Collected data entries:
-- ==== Sys2Proof/Certificates/Slice0/Obligations.lean ====
section
/-! DEFINITION. The statements about the model for the provers. Each docstring says which rules of the spec it formalises. -/
open Sys2Proof Sys2Proof.Machine

/-- One step takes the command at the front of the queue and is exec of it on the state with the rest of the queue. With no command
waiting and no queue command waiting at a memory node, a step leaves the state as it is; this is the model's choice, log entry 22.
Every command answers a next state in every state, with every operand, but for the three that a rule stops on its cases of an
outcome that is not defined (05 R147; 06 R178; 09 R257): of those, JOB_TAKE and START_BY_EXPIRY answer one where the job they would
take is none of those cases, BUNDLE_EXECUTE where the bundle is none. What each next state holds is said by the other statements.
Completion is stated for every constructor of Instr. -/
def Obligations.StepRunsFrontCommand : Prop :=
  (∀ (c : Instr) (rest : List Instr) (s : State), s.pending = c :: rest → step s = exec c { s with pending := rest }) ∧
  (∀ s : State, s.pending = [] → (∀ n, n < 32 → (s.qnode n).cmds = []) → step s = .next s) ∧
  (∀ (c : Instr) (s : State), (∀ n, c ≠ .jobTake n) → (∀ n k, c ≠ .startByExpiry n k) → (∀ n b, c ≠ .bundleExecute n b) →
    ∃ t, exec c s = .next t) ∧
  (∀ (s : State) (n : Nat), s.takeUndefined n = none → ∃ t, exec (.jobTake n) s = .next t) ∧
  (∀ (s : State) (n k : Nat), (s.expiryChoice n k).bind (s.jobUndefined n) = none → ∃ t, exec (.startByExpiry n k) s = .next t)

/-- An accepted write of a register that has only read-write, read-only and clearing fields follows the access codes of 00 R12: a
read-write bit takes the written bit, a w1c bit is cleared by a 1, every other bit stays; nothing else changes. Here for
MEM_GUARD, DIS_ACCT_GRANT0, AUD_PORT_STAT, LOG_STATUS, INC_DB_CTRL and MTB_PTP_PORT. A read of a register without clear-on-read
fields has no effect beyond its answer, whoever reads; an rc register returns its value and is cleared only for the owner or a
delegated control core (00 R12; 17 R387, R388).
Completion is stated for REGISTER_WRITE and CLEARING_READ. -/
def Obligations.AccessCodesGovernAccesses : Prop :=
  (∀ (s : State) (m : Master) (v : Reg64) (r : RegAddr),
      r.name ∈ [RegName.MEM_GUARD, .DIS_ACCT_GRANT0, .AUD_PORT_STAT, .LOG_STATUS, .INC_DB_CTRL, .MTB_PTP_PORT] →
      RegAddr.valid r → s.admits m →
      Completes (.registerWrite m r.addr v) s (fun t =>
        onlyRegs s t ∧ t.bus = ⟨0, 0⟩ ∧
        (∀ i, i < 64 → bit (t.reg r.name r.unit r.idx) i =
          if bit (r.name.info.mask [.rw]) i then bit v i
          else if bit (r.name.info.mask [.w1c]) i then bit (s.reg r.name r.unit r.idx) i && !bit v i
          else bit (s.reg r.name r.unit r.idx) i) ∧
        (∀ q : RegAddr, q.valid → q ≠ r → t.reg q.name q.unit q.idx = s.reg q.name q.unit q.idx))) ∧
  (∀ (s : State) (m : Master), s.reaches m = true →
      (∀ r : RegAddr, r.name ∈ [RegName.DEV_OWN_CNT, .MEM_MAP_ERR, .SEC_CNT, .INC_CNT, .VCC_CNT] → r.valid →
        Completes (.clearingRead m r.addr) s (fun t =>
          onlyRegs s t ∧ t.bus = ⟨codedRead r.name.info (s.reg r.name r.unit r.idx), 0⟩ ∧
          t.reg r.name r.unit r.idx = (if s.mayWrite m then clearedOnRead r.name.info (s.reg r.name r.unit r.idx)
            else s.reg r.name r.unit r.idx) ∧
          (∀ q : RegAddr, q.valid → q ≠ r → t.reg q.name q.unit q.idx = s.reg q.name q.unit q.idx))) ∧
      (∀ r : RegAddr, r.name ∈ [RegName.DEV_ID, .PWR_CAP, .LNK_PORT_CFG, .DIS_CTRL] → r.valid →
        Completes (.clearingRead m r.addr) s (fun t => t = { s with bus := ⟨codedRead r.name.info (s.reg r.name r.unit r.idx), 0⟩ })))

/-- An access where no register stands, or one that is not a naturally aligned 64-bit access, has no effect but its count: it reads
zero, DEV_ACCESS_ERR.count rises by one and saturates, and DEV_ACCESS_LAST names the access (00 R10, R11; 01 R33). A write by a
candidate master that is not the owner, or by a control core of a cluster that is not delegated, is dropped and counted in the
master's own counter; nothing else changes (17 R387, R388).
Completion is stated for REGISTER_WRITE, UNMAPPED_ACCESS and MISALIGNED_ACCESS. -/
def Obligations.RefusedAccessesAreOnlyCounted : Prop :=
  (∀ (s : State) (m : Master) (write : Bool) (v : Reg64) (addr size : Nat), s.reaches m = true → addr < 2 ^ 48 →
      (∀ n, m = .ctl n → n < 16) →
      let after (t : State) : Prop :=
        onlyRegs s t ∧ t.bus = ⟨0, 2⟩ ∧ regsKept s t [.DEV_ACCESS_ERR, .DEV_ACCESS_LAST] ∧
        t.get F.DEV_ACCESS_ERR_count = min (2 ^ 32 - 1) (s.get F.DEV_ACCESS_ERR_count + 1) ∧
        t.get F.DEV_ACCESS_LAST_write = bnat write ∧ t.get F.DEV_ACCESS_LAST_source = Master.code m ∧
        t.get F.DEV_ACCESS_LAST_addr = addr
      (locate addr = none → Completes (.unmappedAccess m write addr v) s after) ∧
      ((size ≠ 8 ∨ addr % 8 ≠ 0) → Completes (.misalignedAccess m write addr size v) s after)) ∧
  (∀ (s : State) (m : Master) (v : Reg64) (r : RegAddr), r.valid → plainJudged r.name = true →
      s.reaches m = true → s.mayWrite m = false →
      Completes (.registerWrite m r.addr v) s (fun t =>
        onlyRegs s t ∧ t.bus = ⟨0, 1⟩ ∧ regsKept s t [.DEV_OWN_CNT] ∧
        t.get F.DEV_OWN_CNT_hif0 = (if m = .hif0 then min 0xFFF (s.get F.DEV_OWN_CNT_hif0 + 1) else s.get F.DEV_OWN_CNT_hif0) ∧
        t.get F.DEV_OWN_CNT_hif1 = (if m = .hif1 then min 0xFFF (s.get F.DEV_OWN_CNT_hif1 + 1) else s.get F.DEV_OWN_CNT_hif1) ∧
        t.get F.DEV_OWN_CNT_mgmt = (if m = .mgmt then min 0xFFF (s.get F.DEV_OWN_CNT_mgmt + 1) else s.get F.DEV_OWN_CNT_mgmt) ∧
        t.get F.DEV_OWN_CNT_inband = (if m = .inband then min 0xFFF (s.get F.DEV_OWN_CNT_inband + 1) else s.get F.DEV_OWN_CNT_inband) ∧
        t.get F.DEV_OWN_CNT_ctl = (if candidate m = false then min 0xFFFF (s.get F.DEV_OWN_CNT_ctl + 1) else s.get F.DEV_OWN_CNT_ctl)))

* TASK DESCRIPTION: Return the span of lines in the data above that opens at the line with "waiting and no" and closes at the line with "(∀ (c : Instr) (rest", exactly, ends included, nothing else.

* TASK RESPONSE:
waiting and no queue command waiting at a memory node, a step leaves the state as it is; this is the model's choice, log entry 22.
Every command answers a next state in every state, with every operand, but for the three that a rule stops on its cases of an
outcome that is not defined (05 R147; 06 R178; 09 R257): of those, JOB_TAKE and START_BY_EXPIRY answer one where the job they would
take is none of those cases, BUNDLE_EXECUTE where the bundle is none. What each next state holds is said by the other statements.
Completion is stated for every constructor of Instr. -/
def Obligations.StepRunsFrontCommand : Prop :=
  (∀ (c : Instr) (rest : List Instr) (s : State), s.pending = c :: rest → step s = exec c { s with pending := rest }) ∧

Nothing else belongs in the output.